Exposure of Xenopus laevis embryos to heat shock induced the accumulation of ubiquitin mRNA (size range, 1.7-3.5 kb) in a developmental stage-dependent fashion. While constitutive ubiquitin transcripts were detectable throughout development, heat shock-induced accumulation did not occur until the fine-cell blastula stage. Continuous exposure of neurulae to heat shock (33 degrees C) induced a transient accumulation of ubiquitin mRNA with peak levels occurring after 2 hr. Finally, placement of Xenopus neurulae at 22 degrees C after a 1-hr heat shock at 33 degrees C produced a decrease in ubiquitin mRNA levels to near control levels by 24 hr.

Decay of the oocyte-type heat shock response of Xenopus laevis.

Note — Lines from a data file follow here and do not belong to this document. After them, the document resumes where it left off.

-- ==== Sys2Proof/Machine/Framer.lean ====
section
/-! DEFINITION. The output framer (R202-R205): concentrated C37.118.2 data frames built from a released roll. -/

namespace Sys2Proof.Machine

/-- The counts NPH, NAN, NDG that the descriptor of a seat gives (R176, R302). -/
def State.seatCounts (s : State) (code : Nat) : Nat × Nat × Nat :=
  if code < 0x4000 then
    let w := s.seatW code 0x1C
    (fld w 8 6, fld w 16 6, fld w 24 5)
  else (14, 0, 1)

/-- A DW of a frame record, most significant octet first. -/
def recBE (rc : List Byte) (off : Nat) : List Byte := beBytes 4 (le rc off 4)

/-- The block of a present member, from its frame record (R203). -/
def presentBlock (rc : List Byte) : List Byte :=
  let nph := octet rc 4 % 64
  let nan := octet rc 5 % 64
  let ndg := octet rc 6 % 32
  beBytes 2 (le rc 2 2) ++ (List.range (2 * nph)).flatMap (fun k => recBE rc (0x30 + 4 * k)) ++ recBE rc 0x20 ++
    recBE rc 0x24 ++ (List.range nan).flatMap (fun k => recBE rc (0x30 + 8 * nph + 4 * k)) ++
    (List.range ndg).flatMap (fun k => beBytes 2 (le rc (0x30 + 8 * nph + 4 * nan + 2 * k) 2))

/-- The block of an absent member (R203). -/
def absentBlock (n : Nat × Nat × Nat) : List Byte :=
  beBytes 2 0x8000 ++ (List.range (2 * n.1 + 2 + n.2.1)).flatMap (fun _ => beBytes 4 0x7FC00000) ++
    List.replicate (2 * n.2.2) 0

/-- The block of member `m` of a roll, which has seat `code`. -/
def State.memberBlock (s : State) (r : Roll) (m code : Nat) : List Byte :=
  match s.rollRecord r m with
  | some rc => presentBlock rc
  | none => absentBlock (s.seatCounts code)

/-- FRACSEC (R202): leap bits and time quality from the roll, fraction in units of 1/TBASE. -/
def fracSec (flags tq ns tbase : Nat) : Nat :=
  (flags / 64 % 2) * 2 ^ 30 + (flags / 32 % 2) * 2 ^ 29 + (flags / 16 % 2) * 2 ^ 28 + tq % 16 * 2 ^ 24 +
    (ns * tbase + 500000000) / 1000000000 % 2 ^ 24

/-- The seat code of member `m` of a roll, by MEMBER_MAP of its image (R191). -/
def State.rollSeat (s : State) (r : Roll) (m : Nat) : Option Nat :=
  let c := le (s.hbmRead (r.image + 0x40 + r.cap / 8 + 2 * m) 2) 0 2
  if m < r.cap && c ≠ 0xFFFF then some c else none

/-- The C37.118.2 frame of output `o` for a roll (R202, R203). -/
def State.outputFrame (s : State) (o : Nat) (r : Roll) : List Byte :=
  let range := s.reg (Reg.OUT_RANGE o)
  let blocks := (List.range (fld range 16 15)).flatMap (fun k =>
    let m := fld range 0 15 + k
    match s.rollSeat r m with
    | some code => s.memberBlock r m code
    | none => [])
  let tq := octet (s.hbmRead (r.image + 5) 1) 0 / 16
  let off := signed 16 (le (s.hbmRead (r.image + 0x16) 2) 0 2)
  let body := beBytes 4 (wrap 32 ((r.at_.sec : Int) - off)) ++
    beBytes 4 (fracSec r.flags tq (instNs (rateOf r.rate) r.at_.k) (s.rf (Reg.OUT_TBASE o) 0 24)) ++ blocks
  let f := beBytes 2 0xAA02 ++ beBytes 2 (body.length + 8) ++ beBytes 2 (s.rf (Reg.OUT_ID o) 0 16) ++ body
  f ++ beBytes 2 (crcCcitt f)

/-- The seal trailer of a frame (R205); none where the slot does not serve FRAMER_SIGN. -/
def State.sealTrailer (s : State) (o seq : Nat) (f : List Byte) : Option (List Byte) :=
  let t := beBytes 4 0x5345414C ++ beBytes 4 seq ++ beBytes 2 (s.rf (Reg.OUT_KEY o) 16 16) ++ [0, 0]
  (s.keyFor (s.rf (Reg.OUT_KEY o) 0 8) 1).map (fun k => t ++ (hmac k.material (f ++ t)).take 16)

/-- Output `o` sends its frame of a roll: on each port of its mask whose MAC_MAXLEN holds it, with the trailer where it is doubled. -/
def State.framerSend (s : State) (o : Nat) (r : Roll) : State :=
  let seq := r.at_.seq32 (rateOf r.rate)
  let c := s.reg (Reg.OUT_CTRL o)
  let f := s.outputFrame o r
  let oversize := fun (s : State) => (s.bump (Reg.RCL_CNT 10)).setRb Reg.RCL_STATUS 4 true
  if 65535 < f.length then oversize s
  else
    match (if bit c 1 then s.sealTrailer o seq f else some []) with
    | none => (s.keyFail (s.rf (Reg.OUT_KEY o) 0 8)).bump (Reg.RCL_CNT 11)
    | some t =>
      let hdr := s.hbmRead (s.pair (Reg.OUT_HDR_LO o)) (fld c 4 8)
      let e := templateFrame (bit c 2) hdr (f ++ t) (s.rf (Reg.OUT_ID o) 16 8) (s.rf (Reg.OUT_ID o) 24 8) (some (seq % 65536))
      let want := (List.range 4).filter (fun p => (fld c 12 4).testBit p && s.domOn (portDomain p))
      let fits := want.filter (fun p => s.txFits p e (s.prpDoubles p e false))
      let s := if fits.length < want.length then oversize s else s
      if fits.isEmpty then s
      else ((fits.foldl (fun s p => s.txQueue p 2 e) s).bump (Reg.RCL_CNT 9)).bumpWrap (Reg.OUT_FRAMES o)

/-- OUTPUT_FRAMER (R202): the frames of the form's enabled outputs, in ascending output. -/
def State.framer (s : State) (r : Roll) : State :=
  if s.rb Reg.RCL_CTRL 1 then
    (List.range 128).foldl (fun s o =>
      if s.rb (Reg.OUT_CTRL o) 0 && decide (s.rf (Reg.OUT_CTRL o) 16 8 = r.form) then s.framerSend o r else s) s
  else s

end Sys2Proof.Machine
end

Xenopus oocytes have a complex heat shock response. During transition of the oocyte into fertilized egg, the heat shock response undergoes several qualitative and quantitative changes culminating in its complete extinction. Heat shock induces oocytes to synthesize four heat shock proteins (hsps): 83, 76, 70, and 57. After ovulation, two additional proteins (hsps 22 and 16) are inducible. The heat shock response of spawned eggs can be modified by changing the ionic configuration of the external medium and by adding pyruvate and oxaloacetate to the media. Since Xenopus eggs do not synthesize mRNA, these modifications to the external medium apparently alter the utilization of preexisting messenger RNAs in protein synthesis. Artificial activation terminates inducibility of hsps 76, 57, and 16 and diminishes the hsp 70 response. Two new heat shock proteins-66 and 48-are also inducible in artificially activated eggs. Fertilization, on the other hand, terminates the heat shock response; no hsps can be induced. However, hsp 70 appears to be made constitutively in fertilized eggs. RNA blot analyses reveal that oogenic hsp 70 messenger RNA is retained in eggs and early embryos. This messenger is apparently used for heat-induced synthesis of hsp 70 before fertilization and for constitutive synthesis of hsp 70 in zygotes.